==== Extracted material ====

-- ==== Sys2Proof/Tests/Slice0.lean ====
section
/-! SUPPORT. Tests of the model's author: ill-formed commands, one-step tests against values worked out from the spec, and for
every statement with hypotheses a state that meets them. -/

namespace Sys2Proof.Tests

set_option Elab.async false

open Sys2Proof Sys2Proof.Machine

/-! ## Small states -/

/-- Serving the host, nothing measured, 16-bit port. -/
def stopped : State := { State.reset with run := .stopped }

/-- The same on the 8-bit port, with step mode UP_AFTER. -/
def narrow : State := { stopped with port := { Port.reset false with step := .upAfter } }

/-- A head in this state, with these join and miss counts. -/
def headIn (state : HeadState) (join miss : Nat) : Head := { Head.reset 0 with state := state, join := join, miss := miss }

/-- A tick energy of 2^30 and a C peak of 2^31, no status bit set. -/
def sample : Frame :=
  { aEnergy := 2 ^ 30, cPeak := 2 ^ 31, overFlag := false, underFlag := false, windyFlag := false, faultFlag := false }

/-- MEASURING with tick 5 open, a period of 900 seconds open, and head 0 enabled, in the state given, with an open channel. -/
def measuringWith (x : Head) (frame : Option Frame) : State :=
  { State.pokeWords stopped 0x0100 [1] with
    run := .measuring
    clock := { day := 3, second := 10, weekday := 2, tick := 5 }
    period := { isOpen := true, startDay := 3, startSecond := 0, startTick := 0, plannedEnd := 900, plannedLength := 900,
                short := true }
    link := { Link.reset with nextMark := 8, tickOpen := some 7, buffers := (Vector.replicate 12 none).set 0 frame }
    heads := (Vector.replicate 12 (Head.reset 0)).set 0 x
    channels := (Vector.replicate 12 Channel.reset).set 0 { Channel.reset with isOpen := true } }

/-- Head 0 is ACTIVE and its frame has come. -/
def measuring : State := measuringWith (headIn .active 4 0) (some sample)

/-- The tick open is the last of second 899, the end of an ALIGNED period. -/
def lastTick : State := { measuring with clock := { day := 3, second := 899, weekday := 2, tick := 31 } }

/-- Request slot 0 is the oldest POSTED slot and holds this kind, tag 1 and these parameters. -/
def asked (s : State) (kind : Nat) (params : List Word) : State :=
  let t := State.setSlot (s.pokeWords (requestAddr 0 0) (word kind :: 1 :: params)) 0 { state := .posted, postMark := 1 }
  { t with requests := { t.requests with queue := [0] } }

/-- WADR stands at this address. -/
def aimed (s : State) (a : Word) : State := { s with port := { s.port with wadr := a } }

/-- A capture of one head with two pre samples that wants one more post sample. -/
def capture : Capture :=
  { slot := 1, kind := .request, rule := 0xFFFF, receptor := 0, day := 3, second := 9, tick := 4, preCount := 2,
    scope := [{ head := 0, pre := [none, some 5000], post := [some 5010], departed := false }], postCounter := 1, captured := 1,
    retriggers := 0, padded := true, headLeft := false }

def capturing (s : State) : State := { s with trace := { s.trace with mode := .capturing capture } }

/-- A limit set with one receptor (head 0, offset -300) and one rule on it: LAFmax, all week, 06:00 to 22:00, limit 7000,
margin 200, condition 2. -/
def oneRule : LimitSet :=
  [7, 0, 90] ++ List.replicate 13 0 ++ [1, 1, 0, 0, 0xFED4, 0, 0, 0] ++ List.replicate 40 0 ++
    [1, 0x0400, 360, 1320, 0x7F, 7000, 200, 2] ++ List.replicate 184 0

/-- Small states in which something keeps a request from being served. -/
def fullShelf : State := { measuring with records := { RecordShelf.reset with list := List.finRange 48 } }
def calibrated (s : State) (count expected : Nat) : State :=
  s.setCalibration 0 { inProgress := true, count := count, sum := BitVec.ofNat 72 (count * 2 ^ 30), expected := expected,
                       slot := 3 }
def calibrating : State := calibrated measuring 5 9400
def settingWaits : State := { measuring with clockSetting := some { day := 1, second := 2, weekday := 3, slot := 3 } }
def badStaged : State := State.pokeWords stopped 0x0202 [5]
/-- A command has carried the tick event to the mark: nothing is left of its close. -/
def pastClose (s : State) : State := { s with stage := .secondClosed false }
def armed : State := { measuring with live := oneRule, trace := { TraceUnit.reset with mode := .armed } }

/-! ## Well-formedness -/

theorem test_restart_without_its_bit : Instr.wellFormed (.restart 0x0004) = false := by decide
theorem test_restart_with_its_bit : Instr.wellFormed (.restart 0x0008) = true := by decide
theorem test_control_write_with_restart : Instr.wellFormed (.registerWrite .wctl false 0x0008) = false := by decide
theorem test_high_byte_of_control : Instr.wellFormed (.registerWrite .wctl true 0x0008) = true := by decide
theorem test_empty_frame : Instr.wellFormed (.frame []) = false := by decide
theorem test_high_start_bit : Instr.wellFormed (.frame [0x400, 0x7FF]) = false := by decide
theorem test_no_word_spells_a_command : decodeTableWord 16 0x1234 = none := by decide

/-! ## Values worked out in the spec -/

/-- 01_level_arithmetic.md, Worked conversions. -/
theorem test_worked_conversions :
    [0, 1, 2, 3, 255, 256, 1000000, 2500000, 2 ^ 48 - 1].map rawLevel =
      [0, 0, 301, 477, 2407, 2408, 5999, 6398, 14448] := by decide +kernel

/-- 01_level_arithmetic.md, Worked weighting sequence: three present ticks of 4 000 000 eu after a seed of 1 000 000 eu. -/
theorem test_worked_weighting :
    (weightStep fastWeight 1000000 4000000, weightStep fastWeight 1667968 4000000, weightStep fastWeight 2187209 4000000) =
      (1667968, 2187209, 2590838) ∧
    (weightStep slowWeight 1000000 4000000, weightStep slowWeight 1093750 4000000, weightStep slowWeight 1184570 4000000) =
      (1093750, 1184570, 1272552) ∧ headLevel 1667968 0 = 6222 := by decide +kernel

/-- 01_level_arithmetic.md, Worked percentile scans: 2 ticks in bin 70, 10 in bin 60, 8 in bin 50. -/
theorem test_worked_percentiles :
    let h : Vector Nat 160 := (((Vector.replicate 160 0).set 70 2).set 60 10).set 50 8
    percentile 10 h 20 = some 6000 ∧ percentile 90 h 20 = some 5000 := by decide +kernel

/-- 01_level_arithmetic.md, Worked floor-Leq and the table of R17. -/
theorem test_worked_floor_and_display :
    floorLeq 9600000000 28800 0 = 5522 ∧ floorLeq 28800000000 28800 0 = 5999 ∧
      [some 7823, some 5999, some 5994, none].map displayWord = [0x0782, 0x0600, 0x0599, 0xFFFF] := by decide +kernel

/-- 06_receptors_and_the_limit_set.md, Worked windows, rules 3 and 7. -/
theorem test_worked_windows :
    [(1139, 4), (1140, 4), (1380, 4), (120, 5), (420, 5), (120, 4)].map
      (fun p => (windowActive 420 1140 0x1F p.1 p.2, windowActive 1320 420 0x10 p.1 p.2)) =
      [(true, false), (false, false), (false, true), (false, true), (false, false), (false, false)] := by decide +kernel

/-- The usual check value of the CRC-8 with polynomial x^8 + x^2 + x + 1 (R21), over the ASCII digits 1 to 9: general
knowledge, not the spec's. -/
theorem test_crc_check_value : crc [0x31, 0x32, 0x33, 0x34, 0x35, 0x36, 0x37, 0x38, 0x39] = 0xF4 := by decide +kernel

/-! ## One step -/

/-- The state a command leads to. -/
def after (c : Instr) (s : State) : State :=
  match exec c s with
  | .next t => t
  | .fault _ => s
  | .refused _ => s

/-- A command that changes the stage answers a next state. -/
theorem exec_eq_after (c : Instr) (s : State) (h : (after c s).stage ≠ s.stage) : exec c s = .next (after c s) := by
  unfold after at h ⊢
  split at h <;> first | assumption | exact absurd rfl h

/-- R98: the end of STARTING shows the identity, and the run state STOPPED in WCTL. -/
theorem test_end_of_starting :
    (after .endOfStarting State.reset).hostWord 0 = 0x5C12 ∧ (after .endOfStarting State.reset).readWctl = 0x7F10 := by
  decide +kernel

/-- 02_perimeter_link_and_microphone_heads.md, Worked example: a wake character after nine data characters ends them SHORT. -/
theorem test_worked_short_frame :
    let d : LinkChar := { value := 1, wake := false, stopOk := true }
    let w : LinkChar := { value := 14, wake := true, stopOk := true }
    let t := after (.frame ((frameChars 0 true (List.replicate 9 d) ++ [w]).map LinkChar.onPair)) measuring
    (t.head 0).short = 1 ∧ (t.head 0).last = .short ∧ t.link.badNote = true := by
  decide +kernel

/-- R183: the mark's wake character 0xF0 on the pair, in time order from bit 0: start low, 0000 1111, wake, stop high. -/
theorem test_wake_character_on_the_pair :
    (List.range 11).map ({ value := 0xF0, wake := true, stopOk := true } : LinkChar).onPair.getLsbD =
      [false, false, false, false, false, true, true, true, true, true, true] := by
  decide

/-- R146: a SNAPSHOT between the tick close and the period end of one tick event shows the ending period with its last tick counted,
and the tick event stays where it is. -/
theorem test_snapshot_before_the_period_end :
    let s := after .snapshot (asked (after .captureComplete lastTick) 9 [1])
    (s.peekWord (recordAddr 0 21), s.period.startSecond, s.stage) = (1, 0, .captured) := by
  decide +kernel

/-- R68 and R29: a head disabled at the mark of the tick event at which its calibration completes has its cut record written with
the trim it had (word 37), and the trim is set after it. -/
theorem test_cut_record_has_the_old_trim :
    let s := (calibrated measuring 127 (rawLevel (2 ^ 30) + 40)).pokeWords 0x0100 [0]
    let t := after .tickEvent s
    (t.head 0).state = .off ∧ (t.head 0).trim = 40 ∧ t.records.list = [0] ∧ t.peekWord (recordAddr 0 37) = 0 := by
  decide +kernel

/-- R178, second row: a STOP taken after the tick close and before the mark leaves the mark unsent, and the clock has stepped. -/
theorem test_stop_before_the_mark :
    let t := after .stop (asked (after .captureComplete measuring) 2 [])
    (t.run, t.stage, t.link.nextMark, t.link.tickOpen, t.clock.tick) = (.stopped, .idle, 8, none, 6) := by
  decide +kernel

/-- R72 and R178: a measurement complete at that tick close sets its trim at the STOP. -/
theorem test_stop_completes_a_measurement :
    let t := after .stop (asked (after .captureComplete (calibrated measuring 127 (rawLevel (2 ^ 30) + 40))) 2 [])
    (t.head 0).state = .off ∧ (t.head 0).trim = 40 ∧ t.calibration 0 = none := by
  decide +kernel

/-- R41 at midnight of a Sunday. -/
theorem test_midnight :
    (after .tickEvent { stopped with clock := { day := 0xFFFF, second := 86399, weekday := 6, tick := 31 } }).clock =
      { day := 0, second := 0, weekday := 0, tick := 0 } := by
  decide +kernel

/-- R84: a write to the mirror is dropped, counted and raises PORT. -/
theorem test_dropped_write :
    let t := after (.wdatWrite 0x1234) (aimed stopped 0x0400)
    t.port.dropped = 1 ∧ t.port.lastDropped = 0x0400 ∧ t.isPending .port = true ∧ t.readNtc = 0x0740 := by
  decide +kernel

/-- R87 and R88: a posting keeps the mark and joins the queue; the go word of a POSTED slot reads 0xFFFF. -/
theorem test_posting :
    let t := after (.wdatWrite 0x0055) (aimed stopped 0x0A3E)
    t.slot 0 = { state := .posted, postMark := 0x0055 } ∧ t.requests.queue = [0] ∧ t.hostWord 0x0A3E = 0xFFFF := by
  decide +kernel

====

What is the number of lines in the listing above that contain the word "weekday"? Reply with that number alone.

__Expected output__. 5